Gestão de grupos: conheça os papéis na dinâmica organizacional

19 de junho de 2022

Este conteúdo foi produzido por Célia Schlithler


Olá! Se você está aqui, deve ter interesse no tema “coordenação de grupos”. Por isso, sugiro que, antes de ler este texto, você acesse os outros conteúdos desta série do Portal do Impacto. Comece pelos que abordam as três estratégias necessárias para haver “grupalização”: (1) criar oportunidades para as pessoas se conhecerem melhor; (2) construir objetivos comuns a todos; e (3) facilitar a comunicação entre os integrantes


Em meu texto anterior, sobre a coordenação democrática, prometi abordar os papéis nos grupos e explicar o que é “distância ótima”, uma atitude essencial para a coordenação. Vou começar pelos papéis, um tema que quase sempre aparece seguido de um ponto de atenção: “um de nossos problemas é que os papéis das pessoas que compõem a equipe não estão bem definidos”. E eu pergunto: são os papéis que não estão bem definidos ou as funções e atribuições? E o que dizer dos cargos? E das competências esperadas para cada cargo?


Não sou profissional especialista em políticas de RH, então não tenho tanta propriedade para explicar o significado correto de cargo, função, atribuição. Meu foco é a dinâmica grupal, embora algumas vezes as reflexões sobre os papéis na equipe desencadeiem a necessidade de criar ou rever a descrição de cargos da OSC.


O que quero compartilhar aqui é a visão de que papéis não são fixos – eles são exercidos naquele grupo e naquele contexto. Isso significa que temos de ter muito cuidado para não rotular. Você já deve ter visto coordenadores(as) de grupos que, nos primeiros contatos, sem nem conhecer as pessoas, começam a colocar “carimbos”: “Esse é agressivo, aquela vai ser chata, já aquela outra é ótima”. Quem pensa assim provavelmente não acredita que o relacionamento em grupo gera mudanças nas pessoas. 


E o que contribui para uma pessoa desempenhar determinado papel em um grupo?

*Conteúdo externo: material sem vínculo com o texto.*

-- ==== Sys2Proof/Laws/PerInstr.lean ====
section
/-! SUPPORT. One statement about every instruction, a lemma per constructor: its encoding matches its own row of
spec/opcode_table.json, by the row's match and mask. -/

namespace Sys2Proof.Laws

/-- A command frame with these fixed bits. -/
def IsCommand (f : Frame) (rowMask rowMatch : BitVec 40) : Prop := ∃ w, f = .cmd40 w ∧ w &&& rowMask = rowMatch

/-- An SPI word for this IC with these fixed bits. -/
def IsWord (f : Frame) (ic : IcId) (rowMask rowMatch : U16) : Prop := ∃ w, f = .word16 ic w ∧ w &&& rowMask = rowMatch

/-- A contribution of this channel with these fixed bits. -/
def IsContribution (f : Frame) (ch : ChannelId) (rowMask rowMatch : U16) : Prop :=
  ∃ w, f = .enc16 ch w ∧ w &&& rowMask = rowMatch

/-- The encoding of an instruction matches its row. -/
def MatchesRow.Statement (i : Instr) : Prop :=
  match i with
  | .init => IsCommand (encode i) 0xFF00000000 0x0000000000
  | .setMode _ => IsCommand (encode i) 0xFF00000000 0x0100000000
  | .togglePump => IsCommand (encode i) 0xFF00000000 0x0200000000
  | .setCurrent _ => IsCommand (encode i) 0xFF00000000 0x0300000000
  | .getCurrent => IsCommand (encode i) 0xFF00000000 0x0400000000
  | .setPulseWidthMs _ => IsCommand (encode i) 0xFF00000000 0x0500000000
  | .getPulseWidthMs => IsCommand (encode i) 0xFF00000000 0x0600000000
  | .getMode => IsCommand (encode i) 0xFF00000000 0x0700000000
  | .getValveDirection _ => IsCommand (encode i) 0xFF00000000 0x0800000000
  | .panicRecover => IsCommand (encode i) 0xFF00000000 0x0900000000
  | .sleepDrivers => IsCommand (encode i) 0xFF00000000 0x0A00000000
  | .valveOverride _ _ => IsCommand (encode i) 0xFFFFFFFEF8 0x0B00000000
  | .wordAb ic _ _ => IsWord (encode i) ic 0xF000 0x0000
  | .wordCd ic _ _ => IsWord (encode i) ic 0xF000 0x1000
  | .encodeChA _ => IsContribution (encode i) .chA 0xFFC0 0x0000
  | .encodeChB _ => IsContribution (encode i) .chB 0xF03F 0x0000
  | .encodeChC _ => IsContribution (encode i) .chC 0xFFC0 0x1000
  | .encodeChD _ => IsContribution (encode i) .chD 0xF03F 0x1000
  | .sub6 _ => ∃ w, encode i = .sub6 w
  | .rsp40 _ _ => ∃ w, encode i = .rsp40 w

/-- The opcode byte of a frame is what a row's mask leaves. -/
theorem frameOf_and_mask (h : U8) (l : U32) : frameOf h l &&& 0xFF00000000#40 = h ++ 0#32 := by
  rw [show (0xFF00000000#40 : BitVec 40) = 0xFF#8 ++ 0#32 by decide, frameOf, BitVec.and_append,
    show (0xFF#8 : BitVec 8) = BitVec.allOnes 8 by decide, BitVec.and_allOnes, BitVec.and_zero]

/-- Bits 15..12 of a word are what its row's mask leaves. -/
theorem wordOf_and_mask (op : BitVec 4) (h l : ChannelField) : wordOf op h l &&& 0xF000#16 = op ++ 0#12 := by
  apply BitVec.eq_of_getLsbD_eq; intro i hi
  rw [BitVec.getLsbD_and, getLsbD_wordOf, BitVec.getLsbD_append]
  interval_cases i <;> simp

namespace MatchesRow

theorem init : Statement .init := ⟨_, rfl, by decide⟩
theorem setMode (code : U32) : Statement (.setMode code) := ⟨_, rfl, (frameOf_and_mask _ _).trans (by decide)⟩
theorem togglePump : Statement .togglePump := ⟨_, rfl, by decide⟩
theorem setCurrent (level : U32) : Statement (.setCurrent level) := ⟨_, rfl, (frameOf_and_mask _ _).trans (by decide)⟩
theorem getCurrent : Statement .getCurrent := ⟨_, rfl, by decide⟩
theorem setPulseWidthMs (ms : U32) : Statement (.setPulseWidthMs ms) :=
  ⟨_, rfl, (frameOf_and_mask _ _).trans (by decide)⟩
theorem getPulseWidthMs : Statement .getPulseWidthMs := ⟨_, rfl, by decide⟩
theorem getMode : Statement .getMode := ⟨_, rfl, by decide⟩
theorem getValveDirection (index : U32) : Statement (.getValveDirection index) :=
  ⟨_, rfl, (frameOf_and_mask _ _).trans (by decide)⟩
theorem panicRecover : Statement .panicRecover := ⟨_, rfl, by decide⟩
theorem sleepDrivers : Statement .sleepDrivers := ⟨_, rfl, by decide⟩
theorem valveOverride (index : ValveId) (direction : Bool) : Statement (.valveOverride index direction) :=
  ⟨_, rfl, by cases index <;> cases direction <;> decide⟩
theorem wordAb (ic : IcId) (b a : ChannelField) : Statement (.wordAb ic b a) :=
  ⟨_, rfl, (wordOf_and_mask _ _ _).trans (by decide)⟩
theorem wordCd (ic : IcId) (d c : ChannelField) : Statement (.wordCd ic d c) :=
  ⟨_, rfl, (wordOf_and_mask _ _ _).trans (by decide)⟩
theorem encodeChA (f : ChannelField) : Statement (.encodeChA f) := ⟨_, rfl, by revert f; apply forall_field; decide⟩
theorem encodeChB (f : ChannelField) : Statement (.encodeChB f) := ⟨_, rfl, by revert f; apply forall_field; decide⟩
theorem encodeChC (f : ChannelField) : Statement (.encodeChC f) := ⟨_, rfl, by revert f; apply forall_field; decide⟩
theorem encodeChD (f : ChannelField) : Statement (.encodeChD f) := ⟨_, rfl, by revert f; apply forall_field; decide⟩
theorem sub6 (f : ChannelField) : Statement (.sub6 f) := ⟨_, rfl⟩
theorem rsp40 (result : Result) (value : U32) : Statement (.rsp40 result value) := ⟨_, rfl⟩

end MatchesRow

end Sys2Proof.Laws
end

  • Seu mundo interno (sentimentos, aprendizados, princípios e valores, jeito de ser e de comunicar-se com os outros, visão de mundo);


  • A relação com a coordenação e com o(as) demais integrantes;


  • O momento que o grupo está vivendo (paralisado, mudando, atuante);


  • O contexto (momento organizacional, situação social, conjuntura política). 

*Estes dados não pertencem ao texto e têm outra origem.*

/-- Both ICs may be sent a word: not selected, awake, out of reset, settled, SPI enabled. -/
structure Ready (x : Watch) : Prop where
  spiOn : x.spiOn = true
  settled : x.settled = ⟨true, true⟩
  lines : ∀ ic, (icGet x.lines ic).cs = false ∧ (icGet x.lines ic).nSleep = true ∧ (icGet x.lines ic).nReset = true

/-- Events that take two ready ICs to two ready ICs, with every transfer in order. -/
def InOrder (wakeupMs : U32) (es : List Event) : Prop := ∀ x, Ready x → ∃ y, x.run wakeupMs es = some y ∧ Ready y

theorem InOrder.nil : InOrder wakeupMs [] := fun x hx => ⟨x, rfl, hx⟩

theorem InOrder.append {es fs : List Event} (h : InOrder wakeupMs es) (h' : InOrder wakeupMs fs) :
    InOrder wakeupMs (es ++ fs) := by
  intro x hx
  obtain ⟨y, hy, hready⟩ := h x hx
  obtain ⟨z, hz, hready'⟩ := h' y hready
  exact ⟨z, by rw [run_append, hy]; exact hz, hready'⟩

/-- A delay can settle nothing more. -/
theorem next_delay_of_settled {x : Watch} (h : x.settled = ⟨true, true⟩) (ms : U32) :
    x.next wakeupMs (.delay ms) = some x := by
  simp only [Watch.next, ← h, ite_self]

theorem inOrder_delay (ms : U32) : InOrder wakeupMs [.delay ms] := fun x hx =>
  ⟨x, by rw [Watch.run, next_delay_of_settled hx.settled]; rfl, hx⟩

theorem inOrder_relay (level : Bool) : InOrder wakeupMs [.relay level] := fun x hx => ⟨x, rfl, hx⟩

theorem ready_linesAfterXfer {x : Watch} (hx : Ready x) (ic : IcId) :
    Ready { x with lines := icSet x.lines ic (linesAfterXfer (icGet x.lines ic)) } := by
  refine ⟨hx.spiOn, hx.settled, fun ic' => ?_⟩
  by_cases heq : ic' = ic
  · subst heq
    dsimp only
    rw [icGet_icSet_same]
    exact ⟨rfl, (hx.lines ic').2⟩
  · dsimp only
    rw [icGet_icSet_ne _ _ heq]
    exact hx.lines ic'

/-- One unit with a well-formed word (41_driver R140, 30_encoding R96). -/
theorem inOrder_xferEvents (strobeMs : U32) (ic : IcId) {w : U16} (hw : w.extractLsb' 13 3 = 0#3) (ok : Bool) :
    InOrder wakeupMs (xferEvents strobeMs ic w ok) := by
  refine fun x hx => ⟨_, ?_, ready_linesAfterXfer hx ic⟩
  obtain ⟨hcsA, hsleepA, hresetA⟩ := hx.lines .icA
  obtain ⟨hcsB, hsleepB, hresetB⟩ := hx.lines .icB
  have hspi := hx.spiOn
  have hsettled := hx.settled
  obtain ⟨⟨lA, lB⟩, on, settled⟩ := x
  simp only [icGet] at hcsA hsleepA hresetA hcsB hsleepB hresetB hspi hsettled
  cases ic <;>
    simp [xferEvents, Watch.run, Watch.next, Watch.allows, icGet, icSet, lineSet, linesAfterXfer, reserved_high_byte,
      hw, hcsA, hsleepA, hresetA, hcsB, hsleepB, hresetB, hspi, hsettled]

theorem inOrder_unitEvents (strobeMs : U32) {words : List (IcId × U16)}
    (hwords : ∀ x ∈ words, x.2.extractLsb' 13 3 = 0#3) (oks : List Bool) :
    InOrder wakeupMs (unitEvents strobeMs words oks) := by
  induction words generalizing oks with
  | nil => exact .nil
  | cons x xs ih =>
    obtain ⟨hx, hxs⟩ := List.forall_mem_cons.mp hwords
    cases oks with
    | nil => exact .nil
    | cons ok oks =>
      refine (inOrder_xferEvents strobeMs x.1 hx ok).append ?_
      cases ok
      · exact .nil
      · exact ih hxs oks

/-- Both words of four fields have their reserved bits zero. -/
theorem reserved_assemble (f : ByChannel ChannelField) :
    (assemble f).1.extractLsb' 13 3 = 0#3 ∧ (assemble f).2.extractLsb' 13 3 = 0#3 := by
  rw [assemble_eq]
  simp only [reserved_wordOf]
  decide

theorem reserved_phaseWords (F : FieldSets) : ∀ x ∈ phaseWords F, x.2.extractLsb' 13 3 = 0#3 := by
  obtain ⟨hAB, hCD⟩ := reserved_assemble F.icA
  obtain ⟨hAB', hCD'⟩ := reserved_assemble F.icB
  simp [phaseWords, hAB, hCD, hAB', hCD']

theorem inOrder_panicItemEvents (strobeMs : U32) (items : List PanicItem) (oks : List Bool) :
    InOrder wakeupMs (panicItemEvents strobeMs items oks) := by
  induction items generalizing oks with
  | nil => exact .nil
  | cons x xs ih =>
    cases x with
    | hold ms => exact (inOrder_delay ms).append (ih oks)
    | call ic f =>
      obtain ⟨hAB, hCD⟩ := reserved_assemble f
      match oks with
      | [] | [true] => exact .nil
      | true :: ok :: oks =>
        exact ((inOrder_xferEvents strobeMs ic hAB true).append (inOrder_xferEvents strobeMs ic hCD ok)).append (ih oks)
      | false :: oks => exact (inOrder_xferEvents strobeMs ic hAB false).append (ih oks)

/-- The wake makes two ICs at rest ready (43_motion_control R193 step 1). -/
theorem run_wakeEvents {s : State} (hA : linesRest s.pin.icA) (hB : linesRest s.pin.icB) (hspi : s.spiOn = true) :
    ∃ y, (Watch.start s).run s.cfg.wakeupDelayMs (wakeEvents s.cfg) = some y ∧ Ready y := by
  obtain ⟨hcsA, -, hresetA⟩ := hA
  obtain ⟨hcsB, -, hresetB⟩ := hB
  refine ⟨⟨⟨{ s.pin.icA with nSleep := true }, { s.pin.icB with nSleep := true }⟩, true, ⟨true, true⟩⟩, ?_,
    rfl, rfl, fun ic => ?_⟩
  · simp [wakeEvents, Watch.run, Watch.next, Watch.start, icSet, icGet, lineSet, hspi]
  · cases ic
    · exact ⟨hcsA, rfl, hresetA⟩
    · exact ⟨hcsB, rfl, hresetB⟩

/-- The watch stops at a transfer alone. -/
theorem run_isSome_of_no_transfer (x : Watch) {es : List Event} (h : ∀ e ∈ es, isSpi e = false) :
    (x.run wakeupMs es).isSome = true := by
  induction es generalizing x with
  | nil => rfl
  | cons e es ih =>
    obtain ⟨he, hes⟩ := List.forall_mem_cons.mp h
    cases e with
    | spi => cases he
    | pin | delay | relay | spiCfg | spiOff | spiOn => exact ih _ hes

/-- A wake, transfers in order, and an end without a transfer. -/
theorem run_isSome_of_inOrder {s : State} {es fs : List Event} (hA : linesRest s.pin.icA) (hB : linesRest s.pin.icB)
    (hspi : s.spiOn = true) (hes : InOrder s.cfg.wakeupDelayMs es) (hfs : ∀ e ∈ fs, isSpi e = false) :
    ((Watch.start s).run s.cfg.wakeupDelayMs (wakeEvents s.cfg ++ es ++ fs)).isSome = true := by
  obtain ⟨x, hx, hready⟩ := run_wakeEvents hA hB hspi
  obtain ⟨y, hy, -⟩ := hes x hready
  rw [run_append, run_append, hx, Option.bind_some, hy]
  exact run_isSome_of_no_transfer y hfs

end Sys2Proof.Proofs.Bus

end

/-! The two actuations (43_motion_control R193, R209): `valve_override` step by step, and what either leaves behind whatever
its transfers are answered, said once. -/

section

namespace Sys2Proof.Proofs.Actuation

open Machine Safety Laws Motion Device Bus

/-! ## `valve_override` (43_motion_control R209) -/

section Override

variable {s : State} (v : ValveId) (direction : Bool)

/-- A set of the valve's IC with the valve's channel replaced. -/
def withField (c : Config) (v : ValveId) (sets : IcCommandSet) (f : ChannelField) : IcCommandSet :=
  updateChannel sets (valveLookup c v).2 f

/-- The unit that sends the word of the valve's channel. -/
def valveUnit (c : Config) (v : ValveId) (sets : IcCommandSet) (ok : Bool) : List Event :=
  xferEvents c.strobeDelayMs (valveLookup c v).1 (wordHolding sets (valveLookup c v).2) ok

/-- One single-channel call of the actuation, in whatever phase it is made. -/
theorem valveCall_actuated (x : Phase) (f : ChannelField) {ok : Bool} (h : drawnOk s = ok) :
    let ic := (valveLookup s.cfg v).1
    let c := withField s.cfg v (icGet s.committed ic) f
    ∃ t, drvSetSingleChannel ic (valveLookup s.cfg v).2 f (s.setPhase x) = (if ok then .ok else .transferFailed, t) ∧
      Actuated s t (icSet s.pending ic c) (if ok then icSet s.committed ic c else s.committed)
        (valveUnit s.cfg v c ok) 1 := by
  subst h
  exact ⟨_, Driver.drvSetSingleChannel_written _ _ f (s.setPhase x), _, _, x, s.failed, by rw [List.drop_one]; rfl⟩

/-- The pulse did not go through, and the actuation stops there. -/
theorem overridePulse_actuated_of_failed (fon foff : ChannelField) (h : nextAnswers s 1 = [false]) :
    let ic := (valveLookup s.cfg v).1
    let c1 := withField s.cfg v (icGet s.committed ic) fon
    ∃ t, overridePulse v direction fon foff s = (.transferFailed, t) ∧
      Actuated s t (icSet s.pending ic c1) s.committed (valveUnit s.cfg v c1 false) 1 := by
  obtain ⟨t, ht, hact⟩ := valveCall_actuated v .pulse fon (List.head_eq_of_cons_eq h : drawnOk s = false)
  refine ⟨t, ?_, hact⟩
  rw [overridePulse, ht]
  rfl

Tomemos, por exemplo, o caso de uma pessoa que esteja sendo agressiva no grupo. Tem a ver com sua personalidade, sim, mas há muitos outros fatores envolvidos. É seu papel como coordenadora ter isto em mente e estimular que a interação entre as integrantes do grupo leve a mudanças. Uma das formas é assinalar atitudes gentis e acolhedoras de outras pessoas; outra é perguntar como as demais se sentem quando aquela pessoa fala ou age daquela forma. Mas tome cuidado para não dizer a palavra “agressiva”, a não ser que outra pessoa o faça, pois essa impressão pode ser sua. 


Outro ponto importante é considerar que, apesar de os papéis terem relação com o perfil individual, eles podem revelar algo que está acontecendo com o grupo. Quando isso acontece, dizemos que aquela pessoa está sendo porta-voz de um fenômeno grupal¹. Há alguns “tipos de papéis" que podem dar dicas do que está acontecendo com um grupo e que, por isso, podem ajudar na leitura do processo grupal. Vou apresentá-los abaixo:


PAPEL: Bode-expiatório

ATITUDES: Incomoda e é rejeitada pelo que fala ou faz. É questionada, criticada ou desprezada pelo grupo.

O QUE PODE REVELAR: O grupo está com dificuldade de superar algum obstáculo ou de enfrentar alguma mudança e não consegue expressar que isso está acontecendo.


PAPEL: Sabotadora

ATITUDES: Desvia o grupo daquilo que está sendo falado ou feito, mudando de assunto, fazendo brincadeiras, não cumprindo sua parte nas tarefas combinadas.

O QUE PODE REVELAR: O grupo não quer falar sobre aquele tema, não conseguiu entender o que é para fazer ou não concorda com o que foi proposto.


PAPEL: Impostora

ATITUDES: Fala por indiretas, boicota o que é combinado, porém afirma (e parece) que está querendo colaborar.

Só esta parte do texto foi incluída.